In the microservice architecture, there is a component that can be said to be indispensable, that is, the microservice gateway, which handles load balancing, caching, routing, access control, service proxy, monitoring, logging, etc. The API gateway exists in the microservice architecture as a microservice gateway.

3. API service management platform

The above-mentioned microservice architecture may be difficult to implement for enterprises. Enterprises have many legacy systems, and extracting all of them into microservices would require too much modification and be too costly for enterprises.

However, since there are a large number of API services calling each other between different systems, it is necessary to manage the service calls between systems, clearly see the call relationships between each system, monitor the calls between systems, etc.

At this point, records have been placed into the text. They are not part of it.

-- ==== Sys2Proof/Machine/Copy.lean ====
section
/-! DEFINITION. The copy engines: commands, words, faults and tags (11_copy R263 to R275; 09_ordering R227, R229). -/
namespace Sys2Proof.Machine

/-! ## Words of a command (R266) -/

/-- A 32-bit value of the B group. -/
def CopyCmd.arg (c : CopyCmd) (k : Nat) : Nat := c.par.getD k 0

/-- Number of destination words. -/
def CopyCmd.words (c : CopyCmd) : Nat :=
  match c.minor with
  | 1 => c.arg 1 * (c.arg 0 / 4)
  | 2 | 3 => c.arg 0 * (c.arg 1 / 4)
  | _ => c.arg 0 / 4

/-- Offsets of destination and source word k, `x` being the index of its element (R266, Table 3). -/
def CopyCmd.offsets (c : CopyCmd) (k : Nat) (x : Int) : Int × Int :=
  let lin : Int := 4 * k
  match c.minor with
  | 1 =>
    let row := k / (c.arg 0 / 4)
    let col : Int := 4 * (k % (c.arg 0 / 4) : Nat)
    (row * sgn (c.arg 2) 32 + col, row * sgn (c.arg 3) 32 + col)
  | 2 => (lin, x * (c.arg 1 : Nat) + 4 * (k % (c.arg 1 / 4) : Nat))
  | 3 => (x * (c.arg 1 : Nat) + 4 * (k % (c.arg 1 / 4) : Nat), lin)
  | _ => (lin, lin)

/-- Place of a word in its element, and the element's number. -/
def CopyCmd.elem (c : CopyCmd) (k : Nat) : Nat := k / (c.arg 1 / 4)

/-- The block at a gang position of a block's gang (R180, R313). -/
def State.gangAt (s : State) (b : BlockId) (m : Nat) : Option BlockId :=
  match s.block b with
  | none => none
  | some k =>
    if k.gang = 0 then none
    else (tfind s.blocks fun _ k' => k'.ctx = k.ctx && k'.gang = k.gang && k'.gpos = m).map (·.1)

/-- Why a word failed: the cause and the address for the error record, TINFO for a recovery cause, and for an uncorrectable error where
it stood, as guest-physical address and source (R273, R379, R382). -/
structure WordErr where
  cause : Nat
  addr : Nat
  info : Nat
  lost : Option (Nat × Nat)

/-- Where an address of a command lies: a scratchpad byte, or none for a virtual address; else its failure (R178, R180, R181). A range of
a virtual address is checked as a whole. -/
def State.copyLoc (s : State) (c : CopyCmd) (space : Nat) (a : Int) (size : Nat) : Except WordErr (Option (CoreId × Nat)) :=
  let bad := fun cause info => Except.error ⟨cause, addr64 a, info, none⟩
  match space with
  | 1 => if 0 ≤ a && a + size ≤ ((s.core c.block.core).spsz : Int) then .ok (some (c.block.core, a.toNat)) else bad 0x10 c.tag
  | 2 =>
    if a < 0 || 2 ^ 23 ≤ a then bad 0x10 c.tag
    else
      match s.gangAt c.block (fld a.toNat 21 2) with
      | none => bad 0x10 c.tag
      | some b =>
        if s.blockLost b then bad 0x17 (fld a.toNat 21 2)
        else if (s.core b.core).spsz < fld a.toNat 0 21 + size then bad 0x10 c.tag
        else .ok (some (b.core, fld a.toNat 0 21))
  | _ => if canonical a size then .ok none else bad 0x12 c.tag

/-- What the engine's visit to a word came to: done, a translation that misses at an address, or a failure. -/
inductive WordRes (α : Type) where
  | got (v : α)
  | miss (m : Miss) (va : Nat)
  | bad (e : WordErr)

/-- An engine of a core comes to a translated address: the translation enters the TLB, and what the core's L1 holds dirty of the line is
in memory (R212, R227). -/
def State.engineSees (s : State) (c : CtxId) (core : CoreId) (va : Nat) (p : Place) : State :=
  (s.noteTlb (viewAt c core) va).exposeKey core p.key

/-- A word read by the engine (R269, R273). -/
def State.copyRead (s : State) (c : CopyCmd) (space : Nat) (a : Int) : WordRes (State × Nat) :=
  let lost := fun gpa src => WordRes.bad ⟨0x21, addr64 a, 5, some (gpa, src)⟩
  match s.copyLoc c space a 4 with
  | .error e => .bad e
  | .ok (some (core, off)) => if s.badPad core off 4 then lost 0 2 else .got (s, memRead (s.core core).scratch off 4)
  | .ok none =>
    match s.translate (viewAt c.ctx c.block.core) (addr64 a) false with
    | .error m => .miss m (addr64 a)
    | .ok p =>
      let s := s.engineSees c.ctx c.block.core (addr64 a) p
      match s.badMem (s.partOfCtx c.ctx) p.gpa p.key 4 with
      | some src => lost p.gpa src
      | none => .got (s, memRead s.mem p.key 4)

/-- The command has an index list. -/
def CopyCmd.listed (c : CopyCmd) : Bool := c.minor = 2 || c.minor = 3

/-- Address of the index word of word k's element (R266). -/
def CopyCmd.indexAt (c : CopyCmd) (k : Nat) : Int := c.list + (4 * c.elem k : Nat)

/-- The index of word k's element, once it is read; 0 for a command without a list. -/
def Copy.index (x : Copy) (k : Nat) : Option Int :=
  if x.cmd.listed then (tget x.idx (x.cmd.elem k)).map fun v => sgn v 32 else some 0

/-- Where destination word k goes; none while the index that it needs is unread (R266). -/
def Copy.dstAt (x : Copy) (k : Nat) : Option Int :=
  if x.cmd.minor = 3 then (x.index k).map fun i => x.cmd.dst + (x.cmd.offsets k i).1 else some (x.cmd.dst + (x.cmd.offsets k 0).1)

/-- The bounds of an element whose address an index yields (R273). -/
def State.copyElemBad (s : State) (c : CopyCmd) (x : Int) : Option WordErr :=
  let chk := fun space a => match s.copyLoc c space a (c.arg 1) with
    | .error e => some e
    | .ok _ => none
  match c.minor with
  | 2 => chk c.ssp (c.src + x * (c.arg 1 : Nat))
  | 3 => chk c.dsp (c.dst + x * (c.arg 1 : Nat))
  | _ => none

/-! ## Chains (R270) -/

/-- One code of a chain on a value (R270, Table 4). -/
def chainStep (code x sc : Nat) : Nat :=
  match code / 4 with
  | 1 => (addF32 x sc).val
  | 2 => (arith 2 f32 .rne false false x sc 0).val
  | 3 => (minmax f32 false true x sc).val
  | 4 => (minmax f32 false false x sc).val
  | 5 => (x + sc) % 2 ^ 32
  | 6 => x &&& sc
  | 7 => x ^^^ sc
  | 8 => x * 2 ^ (sc % 32) % 2 ^ 32
  | 9 => x / 2 ^ (sc % 32)
  | 10 => x % 2 ^ 31
  | 11 => x ^^^ 2 ^ 31
  | _ => x

/-- The codes of a chain applied in order, up to the first 0. `ext` holds the C group. -/
def chain (ext : Nat) : List Nat → Nat → Nat
  | [], x => x
  | i :: is, x =>
    let code := byteFld ext i 1
    if code = 0 then x else chain ext is (chainStep code x (byteFld ext (16 + 4 * (code % 4)) 4))

/-- Place of the first code that breaks R270. -/
def chainBad (ext : Nat) : Option Nat :=
  let code := fun i => byteFld ext i 1
  let ended := fun i => (List.range i).any fun j => code j = 0
  (List.range 8).find? fun i =>
    if ended i then code i ≠ 0
    else 11 < code i / 4 || ([0, 10, 11].contains (code i / 4) && code i % 4 ≠ 0)
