/-! ## Migration (R355) -/

/-- MIGRATE_QUIESCE (R355, R378): from now on the partition's gate instructions park and CLKR stands still; it completes when
the partition has paused, with CLKR. -/
def execMigrateQuiesce (c : Cmd) (s : State) : Out :=
  runCmd c .pf 0 partOnly (fun s => onPart c s fun n p =>
    if p.paused then .ok (s.updPart n fun p => { p with quiesced := true }) p.clkr
    else
      let s := s.updPart n fun p => { p with quiesced := true, pausing := true, pauseTag := some (c.fn, c.tag) }
      .later (if p.running.isNone then s.pauseNow n else s)) s

/-- An identity map as its entries give it (R430). -/
def State.identityMap (s : State) (pkg addr n : Nat) : List (VfId × VfId) :=
  (List.range n).map fun i =>
    let e := s.hostRead pkg (addr + 8 * i) 8
    (identity (fld e 0 32), identity (fld e 32 32))

/-- An identity rewritten by a map. -/
def mapIdentity (m : List (VfId × VfId)) (v : VfId) : VfId := ((m.find? (·.1 = v)).map (·.2)).getD v

/-- A gate whose migrating identities are rewritten (R355). -/
def Gate.migrate (m : List (VfId × VfId)) (g : Gate) : Gate :=
  { g with owner := mapIdentity m g.owner, acl := g.acl.map (fun e => { e with vf := mapIdentity m e.vf }),
           waiters := g.waiters.map fun w => { w with vf := mapIdentity m w.vf } }

/-- A context's identity rewritten. -/
def CtxId.migrate (m : List (VfId × VfId)) (c : CtxId) : CtxId := { c with vf := mapIdentity m c.vf }

/-- The work of a core under the new identities, with its overlays and token map, whose tags carry them (R360). -/
def Core.migrate (m : List (VfId × VfId)) (k : Core) : Core :=
  let copy := fun x : Copy => { x with cmd := { x.cmd with ctx := x.cmd.ctx.migrate m } }
  let overlay := fun o : Overlay => { o with vf := mapIdentity m o.vf, counts := o.counts.map fun (c, n) => (c.migrate m, n) }
  { k with
    copies := k.copies.map copy, mq := k.mq.map fun x => { x with ctx := x.ctx.migrate m }
    launch := k.launch.map fun x => { x with ctx := x.ctx.migrate m }, overlays := k.overlays.map overlay
    tokmap := k.tokmap.map fun e => { e with vf := mapIdentity m e.vf }, l1 := k.l1.map fun l => { l with vf := mapIdentity m l.vf } }

/-- A saved team under the new identities. -/
def SavedTeam.migrate (m : List (VfId × VfId)) (v : SavedTeam) : SavedTeam :=
  let acc := fun a : Access => { a with ctx := a.ctx.migrate m }
  { v with elems := v.elems.map acc, team := { v.team with held := v.team.held.map acc } }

API gateway can solve these problems. We can think that if the microservice architecture is not implemented on a large scale, then the microservice gateway is the API service management platform of the enterprise.

2. The position of API gateway in the overall enterprise architecture

As the complexity of an enterprise's information system increases, there will inevitably be external partner applications, the enterprise's own public network applications, and enterprise intranet applications. These three types of applications should be distinguished in the architecture, and the arrangement levels and access methods of the three applications are also different.

Therefore, in my design, these three applications are managed by different gateways, namely: API Gateway (OpenAPI partner application), API Gateway (internal application), API Gateway (internal public network application).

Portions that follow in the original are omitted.